> About this task:
Where the material below has a line containing "let sentEp := decide", start repeating exactly, and keep going through the line containing "let y := (s.tx[g]).subs[k]", with no other lines.

> Provided data:

/-- TXG[g] sends an ALIGN row. -/
def opTxAlignRow (g : Fin 16) (s : State) : State :=
  if !s.txOn g then s else
  let seq := (s.rd (.txg g) R.TXG_STATUS.align_seq + 1) % 65536
  let s := postpone g seq (s.wr (.txg g) R.TXG_STATUS.align_seq seq)
  let x := s.tx[g]
  let due := x.ann.filter (fun a => a.1 = seq)
  let m := Nat.land (s.txPowered g) (announced due seq (s.rd (.txg g) R.TXG_STATUS.active_mask))
  let s := s.wr (.txg g) R.TXG_STATUS.active_mask m
  let s := s.each due (fun a st => st.each (lanesOf a.2.1) (fun n st =>
    (if a.2.2 then st.wr (.txg g) (R.TXG_LANE.restore n) 0 else st.wr (.txg g) (R.TXG_LANE.retire n) 0)))
  let s := s.each lanes15 (fun n st => st.wr (.txg g) (R.TXG_LANE.retired n) (bit (!nbit m (n - 1))))
  let s := s.each (x.presetAt.filter (fun a => a.1 = seq)) (fun a st =>
    st.each (lanesOf a.2.1) (fun n st => st.wr (.txg g) (R.TXG_LANE.preset n) a.2.2))
  let train := (x.trainAt.filter (fun a => a.1 = seq)).foldl (fun t a =>
    (lanesOf a.2.1).foldl (fun t n => SMap.set noBad t n a.2.2) t) x.train
  let preset := lanes15.foldl (fun p n => SMap.set (fun _ => 0) p n (s.rd (.txg g) (R.TXG_LANE.preset n))) x.preset
  let (src, s) := s.free 30
  let body := fun (n : Nat) => n + s.rd (.txg g) R.TXG_CFG.rate * 16 + s.rd (.txg g) R.TXG_CFG.split * 64 + seq * 2 ^ 8
    + m * 2 ^ 24 + src % 256 * 2 ^ 40
  let s := s.setTx g { x with
    ann := x.ann.filter (fun a => a.1 ≠ seq)
    presetAt := x.presetAt.filter (fun a => a.1 ≠ seq)
    trainAt := x.trainAt.filter (fun a => a.1 ≠ seq)
    preset := preset
    train := train
    subs := x.subs.map (fun y => { y with sinceMsg := y.sinceMsg + 1, sinceCmd := y.sinceCmd + 1, statusDue := true }) }
  let lanes := lanes15.filter (fun n => s.txDrives g n)
  showTx g (sendRows g [lanes.map (fun n => (n, ctrlBlock 0x4B (body n)))] s)

/-- The lanes of sub-stream `k` of TXG[g]. -/
def State.txLanes (s : State) (g : Fin 16) (k : Fin 5) : List Nat :=
  subLanes (s.rd (.txg g) R.TXG_CFG.split) k (s.rd (.txg g) R.TXG_STATUS.active_mask)

/-- Sub-stream `k` of TXG[g] runs. -/
def State.txRuns (s : State) (g : Fin 16) (k : Fin 5) : Bool := nbit (s.rd (.txg g) R.TXG_STATUS.ss_running) k

/-- Start or end the run of sub-stream `k`. -/
def setTxRun (g : Fin 16) (k : Fin 5) (on : Bool) (s : State) : State :=
  let m := s.rd (.txg g) R.TXG_STATUS.ss_running
  showTx g (s.wr (.txg g) R.TXG_STATUS.ss_running (if on then Nat.lor m (2 ^ k.val) else m - (if nbit m k then 2 ^ k.val else 0)))

/-- Entries of emit[g] held, one per block time of its fullest sub-stream. -/
def State.emitLevel (s : State) (g : Fin 16) : Nat :=
  subs5.foldl (fun a k =>
    let n := (s.txLanes g k).length
    if n = 0 then a
    else max a (ceilDiv (((s.tx[g]).subs[k]).queue.length * fmtBits (s.rd (.txg g) (R.TXG_SS.format k))) (64 * n))) 0

/-- Something waits in emit[g], or in a row not yet whole, for a sub-stream that can be sent. -/
def State.emitWaits (s : State) (g : Fin 16) : Bool :=
  subs5.any (fun k =>
    let x := (s.tx[g]).subs[k]
    s.flag (.txg g) (R.TXG_SS.enable k) && decide (s.txLanes g k ≠ []) && fmtValid (s.rd (.txg g) (R.TXG_SS.format k))
      && (!x.queue.isEmpty || decide (x.len ≠ 0)))

/-- Show the level of emit[g]. -/
def showEmit (g : Fin 16) (s : State) : State :=
  let l := min 512 (s.emitLevel g)
  let s := s.wr (.txg g) R.TXG_FERRY.level l
  s.wr (.txg g) R.TXG_FERRY.high_water (max l (s.rd (.txg g) R.TXG_FERRY.high_water))

/-- The STATUS body of sub-stream `k` (R57). -/
def State.statusOf (s : State) (g : Fin 16) (k : Fin 5) (start stop : Bool) : Nat :=
  (if start then 0 else ((s.tx[g]).subs[k]).blocks % 2 ^ 40) + s.rd (.txg g) (R.TXG_SS.format k) * 2 ^ 40
    + bit start * 2 ^ 43 + bit s.timeRuns * 2 ^ 44 + bit (s.flag (.txg g) R.BLOCK_STATUS.fault) * 2 ^ 45 + bit stop * 2 ^ 46

/-- A message row on lanes `ns`: the blocks, then PAD. -/
def messageRow (ns : List Nat) (bs : List LBlock) : List (Nat × LBlock) :=
  (List.range ns.length).map (fun i => (ns.getD i 0, bs.getD i (ctrlBlock 0x78 0)))

/-- Take the LINKCMD due on TXG[g], announcements first; at most one per 1,024 block times of the group, which some sub-stream has seen
(R71). -/
def takeLinkcmd (g : Fin 16) (s : State) : State × List LBlock :=
  let x := s.tx[g]
  if !subs5.any (fun k => decide (1024 ≤ (x.subs[k]).sinceCmd)) then (s, []) else
  let subs := x.subs.map (fun y => { y with sinceCmd := 0 })
  match x.urgent, x.answers with
  | b :: r, _ => (s.setTx g { x with urgent := r, subs := subs }, [ctrlBlock 0x66 b.toNat])
  | [], b :: r => (s.setTx g { x with answers := r, subs := subs }, [ctrlBlock 0x66 b.toNat])
  | [], [] => (s, [])

/-- The OVR block of the first span that waits. -/
def ovrOf (x : TxSub) : List LBlock :=
  match x.spans with
  | (a, b) :: _ => [ctrlBlock 0x33 (a % 2 ^ 31 + min (b - a) 131071 * 2 ^ 31)]
  | [] => []

/-- The message row due on sub-stream `k`, if the budget of R61 allows one: STATUS, EPOCH, OVR and LINKCMD, as many as there
are lanes. -/
def takeMessage (g : Fin 16) (k : Fin 5) (s : State) : State × List (List (Nat × LBlock)) :=
  let ns := s.txLanes g k
  let x := (s.tx[g]).subs[k]
  if x.sinceMsg < 1024 || ns = [] then (s, []) else
  let st := if x.statusDue then [ctrlBlock 0x55 (s.statusOf g k false false)] else []
  let ep := match x.epoch with | some e => [ctrlBlock 0x2D e] | none => []
  let (s, lc) := if st.length + ep.length + (ovrOf x).length < ns.length then takeLinkcmd g s else (s, [])
  let row := (st ++ ep ++ ovrOf x ++ lc).take ns.length
  if row = [] then (s, [])
  else
    let sentEp := decide (st.length + ep.length ≤ ns.length)
    let sentOv := decide (st.length + ep.length + (ovrOf x).length ≤ ns.length)
    let spans := if sentOv then
        match x.spans with
        | (a, b) :: r => if b - a > 131071 then (a + 131071, b) :: r else r
        | [] => []
      else x.spans
    let s := s.setTxSub g k { (s.tx[g]).subs[k] with
      sinceMsg := 0
      statusDue := false
      epoch := if sentEp then none else x.epoch
      spans := spans }
    (s, [messageRow ns row])

/-- Pack samples until `need` bits are there; answers the rest of the queue, the bits, their count, and the samples packed. -/
def packGo (f need : Nat) : List EmitSmp → Nat → Nat → Nat → List EmitSmp × Nat × Nat × Nat
  | [], v, l, c => ([], v, l, c)
  | x :: xs, v, l, c =>
    if l ≥ need ∨ x.stop ∨ (x.start ∧ c > 0) then (x :: xs, v, l, c)
    else packGo f need xs (v + packSample f x.i x.q x.ovr * 2 ^ l) (l + fmtBits f) (c + 1)

/-- The data blocks of `n` lanes from a bit string. -/
def dataBlocks : Nat → Nat → List LBlock
  | 0, _ => []
  | n + 1, v => ⟨.data, BitVec.ofNat 64 v⟩ :: dataBlocks n (v / 2 ^ 64)

/-- The row of sub-stream `k` on all its lanes that TXG[g] drives: a retired one carries IDLE (R69). -/
def State.wholeRow (s : State) (g : Fin 16) (k : Fin 5) (row : List (Nat × LBlock)) : List (Nat × LBlock) :=
  (subLanes (s.rd (.txg g) R.TXG_CFG.split) k (s.txPowered g)).map (fun n =>
    (row.find? (fun x => x.1 = n)).getD (n, ctrlBlock 0x1E 0))

/-- Put rows of sub-stream `k` on the line of TXG[g]; block times pass for it. -/
def txLine (g : Fin 16) (k : Fin 5) (rows : List (List (Nat × LBlock))) (s : State) : State :=
  let y := (s.tx[g]).subs[k]
  let s := s.setTxSub g k { y with sinceMsg := y.sinceMsg + rows.length, sinceCmd := y.sinceCmd + rows.length }
  showEmit g (sendRows g (rows.map (s.wholeRow g k)) s)

/-- Member-local sample `j` of member `m` of a bond of `b` groups as a sample of the stream (R68). -/
def stripOf (b m j : Nat) : Nat := (b * (j / 4096) + m) * 4096 + j % 4096

/-- The size of the transmit bond of a sub-stream, 1 for none, and its member in it. -/
def State.txBond (s : State) (g k : Nat) : Nat × Nat :=
  if s.flag (.txg g) (R.TXG_SS.bonded k) then (s.rd (.txg g) (R.TXG_SS.bond_size k) + 1, s.rd (.txg g) (R.TXG_SS.member k)) else (1, 0)

/-- Sample `j` of a sub-stream's run as the EPOCH and OVR blocks count it: by the stream of its bond (R68). -/
def State.txStream (s : State) (g k j : Nat) : Nat :=
  let (b, m) := s.txBond g k
  stripOf b m j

> Answer to this task:
    let sentEp := decide (st.length + ep.length ≤ ns.length)
    let sentOv := decide (st.length + ep.length + (ovrOf x).length ≤ ns.length)
    let spans := if sentOv then
        match x.spans with
        | (a, b) :: r => if b - a > 131071 then (a + 131071, b) :: r else r
        | [] => []
      else x.spans
    let s := s.setTxSub g k { (s.tx[g]).subs[k] with
      sinceMsg := 0
      statusDue := false
      epoch := if sentEp then none else x.epoch
      spans := spans }
    (s, [messageRow ns row])

/-- Pack samples until `need` bits are there; answers the rest of the queue, the bits, their count, and the samples packed. -/
def packGo (f need : Nat) : List EmitSmp → Nat → Nat → Nat → List EmitSmp × Nat × Nat × Nat
  | [], v, l, c => ([], v, l, c)
  | x :: xs, v, l, c =>
    if l ≥ need ∨ x.stop ∨ (x.start ∧ c > 0) then (x :: xs, v, l, c)
    else packGo f need xs (v + packSample f x.i x.q x.ovr * 2 ^ l) (l + fmtBits f) (c + 1)

/-- The data blocks of `n` lanes from a bit string. -/
def dataBlocks : Nat → Nat → List LBlock
  | 0, _ => []
  | n + 1, v => ⟨.data, BitVec.ofNat 64 v⟩ :: dataBlocks n (v / 2 ^ 64)

/-- The row of sub-stream `k` on all its lanes that TXG[g] drives: a retired one carries IDLE (R69). -/
def State.wholeRow (s : State) (g : Fin 16) (k : Fin 5) (row : List (Nat × LBlock)) : List (Nat × LBlock) :=
  (subLanes (s.rd (.txg g) R.TXG_CFG.split) k (s.txPowered g)).map (fun n =>
    (row.find? (fun x => x.1 = n)).getD (n, ctrlBlock 0x1E 0))

/-- Put rows of sub-stream `k` on the line of TXG[g]; block times pass for it. -/
def txLine (g : Fin 16) (k : Fin 5) (rows : List (List (Nat × LBlock))) (s : State) : State :=
  let y := (s.tx[g]).subs[k]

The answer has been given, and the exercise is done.